1. I look at these recommendations because I think they're one of our best models for what books people actually buy together. In practice books connected this way tend to jump the boring categories like genre and author and link together in much more idiosyncratic ways. Obviously Amazon plays with these results...but they're always trying to sell more books, and they're pretty good at it, so I use the recommendations as a best approximation of the marketplace.

2. "What am I looking at?" The nodes here are books on Amazon, and the arrows connecting them are recommendations from one book page to another. These results represent the first ten “Customers who bought X also bought Y" recommendations for each book, starting with each writer's most recent fiction publication (Freedom, Juliet, Naked, Fly Away Home and House Rules, respectively).

Saturday, July 17, 2010

London Nerd Tourism

Last night I was thinking about Douglas Adams' bathtub and I realized I should post about the few touristy things I had time to do while I was in London.

-I visited the National Portrait Gallery and said hello to the Romantic poets, who first induced me to really enjoy studying English. NB: air-conditioned!
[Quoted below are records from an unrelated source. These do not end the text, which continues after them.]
-- ==== Sys2Proof/Laws/FrameCore.lean ====
section
/-!
SUPPORT. What the operations of the Rhaex cores leave alone.
-/
namespace Sys2Proof.Laws
open Sys2Proof (Byte Tbl)
open Sys2Proof.Machine

/-- An operation that may trap leaves the queue, the flash and the form of the memories alone, whichever way it ends. -/
def RmFrame {α : Type} (s : State) (r : RM α) : Prop :=
  match r with
  | .error e => Frame s e.2
  | .ok x => Frame s x.2

theorem RmFrame.trans {α : Type} {s t : State} {r : RM α} (h : Frame s t) (k : RmFrame t r) : RmFrame s r := by
  unfold RmFrame at *
  split at k <;> exact h.trans k

theorem frame_rw (s : State) (c t code v : Nat) : Frame s (s.rw c t code v) := Frame.dev _ _
theorem frame_setCore (s : State) (c : Nat) (x : RCore) : Frame s (s.setCore c x) := Frame.dev _ _
theorem frame_setAcc (s : State) (c t k : Nat) (v : Int) : Frame s (s.setAcc c t k v) :=
  ((frame_rw _ _ _ _ _).trans (frame_rw _ _ _ _ _)).trans (frame_rw _ _ _ _ _)
theorem frame_noteAcc (s : State) (c : Nat) (y : Bool) (a : Nat) (w : Bool) : Frame s (s.noteAcc c y a w) := Frame.dev _ _

theorem frame_noteLimit (s : State) (c : Nat) (b : Bool) : Frame s (s.noteLimit c b) := by
  unfold State.noteLimit; split <;> exact ⟨⟨rfl, id⟩, rfl⟩

theorem frame_readCode (c code : Nat) (s : State) : Frame s (readCode c code s).2 := by
  unfold readCode
  dsimp only
  repeat' split
  all_goals first
    | exact frame_noteLimit _ _ _
    | exact ⟨⟨rfl, id⟩, rfl⟩

theorem frame_writeCode (c code t v : Nat) (s : State) : Frame s (writeCode c code t v s) := by
  unfold writeCode
  dsimp only
  refine Frame.ite _ (((frame_rw _ _ _ _ _).trans (frame_rw _ _ _ _ _)).trans (frame_rw _ _ _ _ _)) (Frame.ite _ (frame_rw _ _ _ _ _) (Frame.ite _ ?_ (Frame.ite _ ?_ (frame_rw _ _ _ _ _))))
  · exact frame_foldl _ (fun s b => frame_rw _ _ _ _ _) _ s
  · split
    · exact frame_setCore _ _ _
    · exact Frame.refl _

theorem frame_agu (c pn mode scale : Nat) (s : State) : Frame s (agu c pn mode scale s).2 := by
  unfold agu
  exact Frame.ite _ (Frame.refl _) (frame_rw _ _ _ _ _)

theorem rm_dataRead (c : Nat) (y : Bool) (a : Nat) (s : State) : RmFrame s (dataRead c y a s) := by
  unfold dataRead
  dsimp only
  have h0 := frame_noteAcc s c y a false
  generalize s.noteAcc c y a false = s1 at h0
  refine RmFrame.trans h0 ?_
  split
  · exact Frame.refl _
  · exact Frame.refl _
  · rename_i sys _
    have h1 : Frame s1 { s1 with dev := (eccRead (s1.dev, s1.mem) sys 4).1, mem := (eccRead (s1.dev, s1.mem) sys 4).2 } :=
      Frame.mems _ _ _ (memWf_eccRead (x := (s1.dev, s1.mem)) _ _)
    split
    · exact h1
    · split <;> exact h1
  · split
    · exact frame_busRead _ _ _ _
    · exact frame_busRead _ _ _ _

theorem rm_dataWrite (c : Nat) (y : Bool) (a v : Nat) (s : State) : RmFrame s (dataWrite c y a v s) := by
  unfold dataWrite
  dsimp only
  have h0 := frame_noteAcc s c y a true
  generalize s.noteAcc c y a true = s1 at h0
  refine RmFrame.trans h0 ?_
  split
  · exact Frame.refl _
  · exact Frame.dev _ _
  · exact Frame.mems _ _ _ fun h => memWf_store _ _ _ (memWf_eccWrite (x := (s1.dev, s1.mem)) _ _ _ h)
  · exact Frame.ite _ (frame_busWrite _ _ _ _ _) ((frame_busWrite _ _ _ _ _).andDev _)

theorem frame_flags (s : State) (c : Nat) (o y : Bool) (v : Int) : Frame s (s.flags c o y v) := by
  have h := (((frame_rw s c (tE2 (s.core c)) SR_C (b2n y)).trans (frame_rw _ c (tE2 (s.core c)) SR_Z (b2n (wrapN 56 v == 0)))).trans
    (frame_rw _ c (tE2 (s.core c)) SR_N (wrapN 56 v / 2 ^ 55))).trans (frame_rw _ c (tE2 (s.core c)) SR_E (b2n (!fits47 (wrapN 56 v))))
  exact Frame.ite _ (h.trans (frame_rw _ _ _ _ _)) h

theorem frame_arith (s : State) (c k : Nat) (x : Int) (y : Bool) : Frame s (s.arith c k x y) :=
  (frame_flags _ _ _ _ _).trans (frame_setAcc _ _ _ _ _)

theorem frame_arithRnd (s : State) (c k : Nat) (x : Int) (y : Bool) : Frame s (s.arithRnd c k x y) :=
  (frame_flags _ _ _ _ _).trans (frame_setAcc _ _ _ _ _)

theorem frame_trap (s : State) (c v : Nat) : Frame s (s.trap c v) := by
  unfold State.trap
  exact Frame.ite _ (Frame.dev _ _) (Frame.ite _ (Frame.dev _ _) (Frame.dev _ _))

theorem frame_fetchWord (c a : Nat) (s : State) : Frame s (fetchWord c a s).2.2 := by
  unfold fetchWord
  exact Frame.ite3 _ (Frame.mems _ _ _ (memWf_eccRead (x := (s.dev, s.mem)) _ _)) (Frame.ite3 _ (frame_busRead _ _ _ _)
    (Frame.ite3 _ (Frame.refl _) (Frame.mems _ _ _ (memWf_eccRead (x := (s.dev, s.mem)) _ _))))

theorem frame_fetchR (c : Nat) (s : State) : Frame s (fetchR c s).2.2 := by
  unfold fetchR
  dsimp only
  split
  · exact frame_fetchWord _ _ _
  · refine Frame.ite3 _ (frame_fetchWord _ _ _) (Frame.ite3 _ ?_ (frame_fetchWord _ _ _))
    exact Frame.ite3 _ ((frame_fetchWord _ _ _).trans (frame_fetchWord _ _ _)) (frame_fetchWord _ _ _)

theorem frame_returned (s : State) (c b : Nat) : Frame s (s.returned c b) := by
  unfold State.returned
  dsimp only
  split <;> exact ⟨⟨rfl, id⟩, rfl⟩

theorem frame_advance (s : State) (c n : Nat) (f : Flow) : Frame s (s.advance c n f) := by
  unfold State.advance
  dsimp only
  repeat' split
  all_goals first
    | exact frame_setCore _ _ _
    | exact (frame_setCore _ _ _).trans (frame_returned _ _ _)

theorem frame_tick (s : State) (c : Nat) : Frame s (s.tick c) := Frame.dev _ _

theorem frame_halts (s : State) (c : Nat) : Frame s (s.halts c) := by
  unfold State.halts
  exact Frame.ite _ (Frame.refl _) (Frame.ite _ (Frame.dev _ _) (Frame.ite _ (Frame.dev _ _) (Frame.refl _)))

theorem frame_breakCheck {s t : State} {c : Nat} (h : s.breakCheck c = some t) : Frame s t := by
  unfold State.breakCheck at h
  dsimp only at h
  repeat' split at h
  all_goals first
    | (injection h with e; subst e; exact Frame.dev _ _)
    | exact absurd h nofun

/-- An instruction's work leaves the same alone. -/
def Quiet (w : State → RM Flow) : Prop := ∀ s, RmFrame s (w s)

/-- One instruction of a core leaves the queue, the flash and the form of the memories alone. -/
theorem frame_runR (c : Nat) (pick : RIns → Option (State → RM Flow)) (h : ∀ i w, pick i = some w → Quiet w) (s : State) :
    Frame s (runR c pick s) := by
  unfold runR
  dsimp only
  split
  · exact Frame.refl _
  · split
    · exact (frame_fetchR _ _).trans (frame_trap _ _ _)
    · split
      · exact Frame.refl _
      · rename_i w hw
        split
        · rename_i hb
          exact frame_breakCheck hb
        · have h1 := (frame_fetchR c s).trans (frame_setCore (fetchR c s).2.2 c { (fetchR c s).2.2.core c with acc := [], skipBp := false })
          have h2 := RmFrame.trans h1 (h _ _ hw _)
          split
          · rename_i e
            rw [e] at h2
            exact Frame.trans h2 ((frame_setCore _ _ _).trans (frame_trap _ _ _))
          · rename_i e
            rw [e] at h2
            exact Frame.trans h2 (((frame_advance _ _ _ _).trans (frame_tick _ _)).trans (frame_halts _ _))

theorem quiet_work (f : State → State) (h : ∀ s, Frame s (f s)) : Quiet fun s => .ok (.next, f s) := h

theorem rm_branchTo (c n : Nat) (b : Bool) (t : Nat) (s : State) : RmFrame s (branchTo c n b t s) := Frame.refl s

theorem rm_callTo (c n t : Nat) (s : State) : RmFrame s (callTo c n t s) := by
  unfold callTo
  dsimp only
  have h := rm_dataWrite c false (wrapN (if s.dev.coreCs c then 16 else 24) ((s.rv c (tD (s.core c)) (RC_P0 + 7) : Int) - 1))
    (pcAfter (s.dev.coreCs c) (s.core c).ctx.pc (n + 2)) s
  split
  · rename_i e; rw [e] at h; exact h
  · rename_i e; rw [e] at h; exact Frame.trans h (frame_rw _ _ _ _ _)

theorem rm_doLoop (c n le k : Nat) (s : State) : RmFrame s (doLoop c n le k s) := by
  unfold doLoop
  dsimp only
  split
  · exact Frame.refl _
  · split
    · exact Frame.refl _
    · exact frame_setCore _ _ _

theorem rm_doRts (c : Nat) (s : State) : RmFrame s (doRts c s) := by
  unfold doRts
  dsimp only
  have h := rm_dataRead c false (if s.dev.coreCs c then s.rv c (tD (s.core c)) (RC_P0 + 7) % 2 ^ 16 else s.rv c (tD (s.core c)) (RC_P0 + 7)) s
  split
  · rename_i e; rw [e] at h; exact h
  · rename_i e; rw [e] at h; exact Frame.trans h (frame_rw _ _ _ _ _)

theorem frame_moveTo (c code v : Nat) (s : State) : Frame s (moveTo c code v s) := frame_writeCode _ _ _ _ _

theorem frame_moveReg (c d r : Nat) (s : State) : Frame s (moveReg c d r s) :=
  (frame_readCode _ _ _).trans (frame_moveTo _ _ _ _)

theorem rm_loadReg (c : Nat) (y : Bool) (code a : Nat) (s : State) : RmFrame s (loadReg c y code a s) := by
  unfold loadReg
  have h := rm_dataRead c y a s
  split
  · rename_i e; rw [e] at h; exact h
  · rename_i e; rw [e] at h; exact Frame.trans h (frame_writeCode _ _ _ _ _)

theorem rm_storeReg (c : Nat) (y : Bool) (code a : Nat) (s : State) : RmFrame s (storeReg c y code a s) :=
  RmFrame.trans (frame_readCode _ _ _) (rm_dataWrite _ _ _ _ _)

theorem rm_go {s : State} {r : RM Unit} (h : RmFrame s r) : RmFrame s r.go := by
  unfold RM.go
  split <;> exact h

theorem rm_access (c : Nat) (y st : Bool) (code a : Nat) (s : State) : RmFrame s (access c y st code a s) := by
  unfold access
  split
  · exact rm_storeReg _ _ _ _ _
  · exact rm_loadReg _ _ _ _ _

theorem rm_doMovem (c : Nat) (y st : Bool) (code pn mode : Nat) (s : State) : RmFrame s (doMovem c y st code pn mode s) :=
  RmFrame.trans (frame_agu _ _ _ _ _) (rm_go (rm_access _ _ _ _ _ _))

theorem rm_doMovex (c : Nat) (y st : Bool) (code pn : Nat) (s : State) : RmFrame s (doMovex c y st code pn s) :=
  rm_go (rm_access _ _ _ _ _ _)

theorem rm_doMovel (c : Nat) (y st : Bool) (k pn mode : Nat) (s : State) : RmFrame s (doMovel c y st k pn mode s) := by
  unfold doMovel
  dsimp only
  have h0 := frame_agu c pn mode 2 s
  generalize agu c pn mode 2 s = a at h0
  refine RmFrame.trans h0 ?_
  split
  · have h1 := frame_noteLimit a.2 c (limited (a.2.accU c (tR (a.2.core c)) k) (a.2.rv c (tE1 (a.2.core c)) SR_SM == 1) 48).2
    generalize a.2.noteLimit c _ = s1 at h1
    refine RmFrame.trans h1 ?_
    split
    · exact Frame.refl _
    · have h2 := rm_dataWrite c y a.1
        ((limited (a.2.accU c (tR (a.2.core c)) k) (a.2.rv c (tE1 (a.2.core c)) SR_SM == 1) 48).1 / 2 ^ 24) s1
      split
      · rename_i e; rw [e] at h2; exact h2
      · rename_i e; rw [e] at h2; exact RmFrame.trans h2 (rm_go (rm_dataWrite _ _ _ _ _))
  · have h2 := rm_dataRead c y a.1 a.2
    split
    · rename_i e; rw [e] at h2; exact h2
    · rename_i s1 e
      rw [e] at h2
      refine RmFrame.trans h2 ?_
      have h3 := rm_dataRead c y ((a.1 + 1) % 2 ^ 24) s1
      split
      · rename_i e3; rw [e3] at h3; exact h3
      · rename_i e3; rw [e3] at h3; exact Frame.trans h3 (frame_setAcc _ _ _ _ _)

theorem frame_logicOp (c d r : Nat) (f : Nat → Nat → Nat) (s : State) : Frame s (logicOp c d r f s) :=
  ((frame_readCode _ _ _).trans (frame_readCode _ _ _)).trans (frame_moveTo _ _ _ _)

theorem frame_inPlace (c code : Nat) (f : Nat → Nat) (s : State) : Frame s (inPlace c code f s) :=
  (frame_readCode _ _ _).trans (frame_moveTo _ _ _ _)

theorem frame_testBit (c code b : Nat) (s : State) : Frame s (testBit c code b s) :=
  (frame_readCode _ _ _).trans (frame_rw _ _ _ _ _)

theorem rm_pgo (m : PMove) (c : Nat) (st : Bool) (s : State) : RmFrame s (m.go c st s) := by
  unfold PMove.go
  split
  · exact Frame.refl _
  · exact RmFrame.trans (frame_agu _ _ _ _ _) (rm_access _ _ _ _ _ _)

theorem rm_andThen {s : State} {r : RM Unit} {f : State → RM Unit} (h : RmFrame s r) (k : ∀ t, RmFrame t (f t)) :
    RmFrame s (r.andThen f) := by
  unfold RM.andThen
  split
  · exact h
  · exact RmFrame.trans h (k _)

theorem rm_parMoves (c x y : Nat) (s : State) : RmFrame s (parMoves c x y s) := by
  unfold parMoves
  dsimp only
  split
  · exact Frame.refl _
  · exact rm_andThen (rm_andThen (rm_andThen (rm_pgo _ _ _ _) fun t => rm_pgo _ _ _ t) fun t => rm_pgo _ _ _ t) fun t => rm_pgo _ _ _ t

theorem quiet_par (core op : Nat) (f : Nat → Nat → State → State) (hf : ∀ k r s, Frame s (f k r s)) (i : RIns) (w : State → RM Flow)
    (h : parPick core op f i = some w) : Quiet w := by
  unfold parPick at h
  split at h
  · split at h
    · simp only [parWork, Option.some.injEq] at h
      subst h
      intro s
      exact RmFrame.trans (hf _ _ _) (rm_go (rm_parMoves _ _ _ _))
    · exact absurd h (by simp)
  · exact absurd h (by simp)

theorem frame_twoProducts (c k : Nat) (sub : Bool) (s : State) : Frame s (twoProducts c k sub s) :=
  (Frame.dev s s.dev.drew).trans ((frame_flags _ _ _ _ _).trans ((frame_setAcc _ _ _ _ _).trans (frame_setAcc _ _ _ _ _)))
-I went on a bat walk. This was exciting for a number of reasons, not least of which was meeting my fellow Batwalkers (distant cousins of the Skywalkers). Also, they hand out bat detectors and keep some sample bats on hand for demonstration purposes. Finally, you get to walk through British parks at night, which is apparently a huge subversive thrill. But the highlight is the audio from the bat detectors, which lend a whole new dimension to the experience.

-I had lunch with my friend Scott at Google's London offices. The major highlight for me was to brush a hand over Douglas Adams' bathtub, which now resides among a forest of deck chairs. Baths are, needless to say, very important in the Hitchhiker's Guide mythos. This one looked sleek and self-satisfied, as if it quietly devoured an AdSense salesperson once every week or two.

-I saw Keats House, the cottage where he fell in love with Fanny Brawne, moved from persistently to gravely ill, and wrote some fine poetry. They've even got the (replacement) tree under which he composed Ode to a Nightingale, a poem that presages the entirety of Yeats in eighty lines.

All in all, a great trip!

Wednesday, July 14, 2010

Back to work

I returned from London on Monday and have been slowly gearing back up into work mode. DH2010 was a great conference experience and I met a lot of people I'm hoping to keep in touch with. I think my talk went pretty well and it seems like more people are doing work similar to mine this year, which is comforting.

And, since Digital Humanities is such an impressively techie and well-organized affair, they've already got an audio interview that I did right after my talk posted online. I understand that more materials from the conference will be posted on arts-humanities.net in the days to come; it would be great if they post slides from presentations that I missed. It will have to console us until next year's conference...at Stanford!

Thursday, July 8, 2010

London Dispatch

I've once again fallen way behind in my blogging, but fortunately I have much to report. I'm writing from Digital Humanities 2010, where I'll be presenting my latest research on Saturday. The conference is in London and it's been exciting and a little befuddling to wrestle jet-lag amidst an exciting array of panels and posters.

The paper I'm giving is on Toni Morrison, the subject of the recently completed Chapter 2. It's in its fourth iteration now, after a trial run among the friendly brains at Stanford and great panels at ASU's Southwest English Grad Students conference and ACLA. At each point I've been refining my methodologies and slides (lesson one: visualization is endlessly finicky).

As before, this is a case study where Morrison's work is really a jumping-off point for an exploration of her reading publics and the nature of literary fame. When I presented at DH2009, I was still working out how to approach these questions and adopted a kind of shotgun strategy, using every data set and methodology I could think of to see what worked. That paper, on Thomas Pynchon, had a lot going on: networks of Amazon recommendations; Wordle images based on word counts of book reviews; bar graphs of library copies; graphs of MLA citations and comparisons of MLA, Amazon and newsgroup publications by year.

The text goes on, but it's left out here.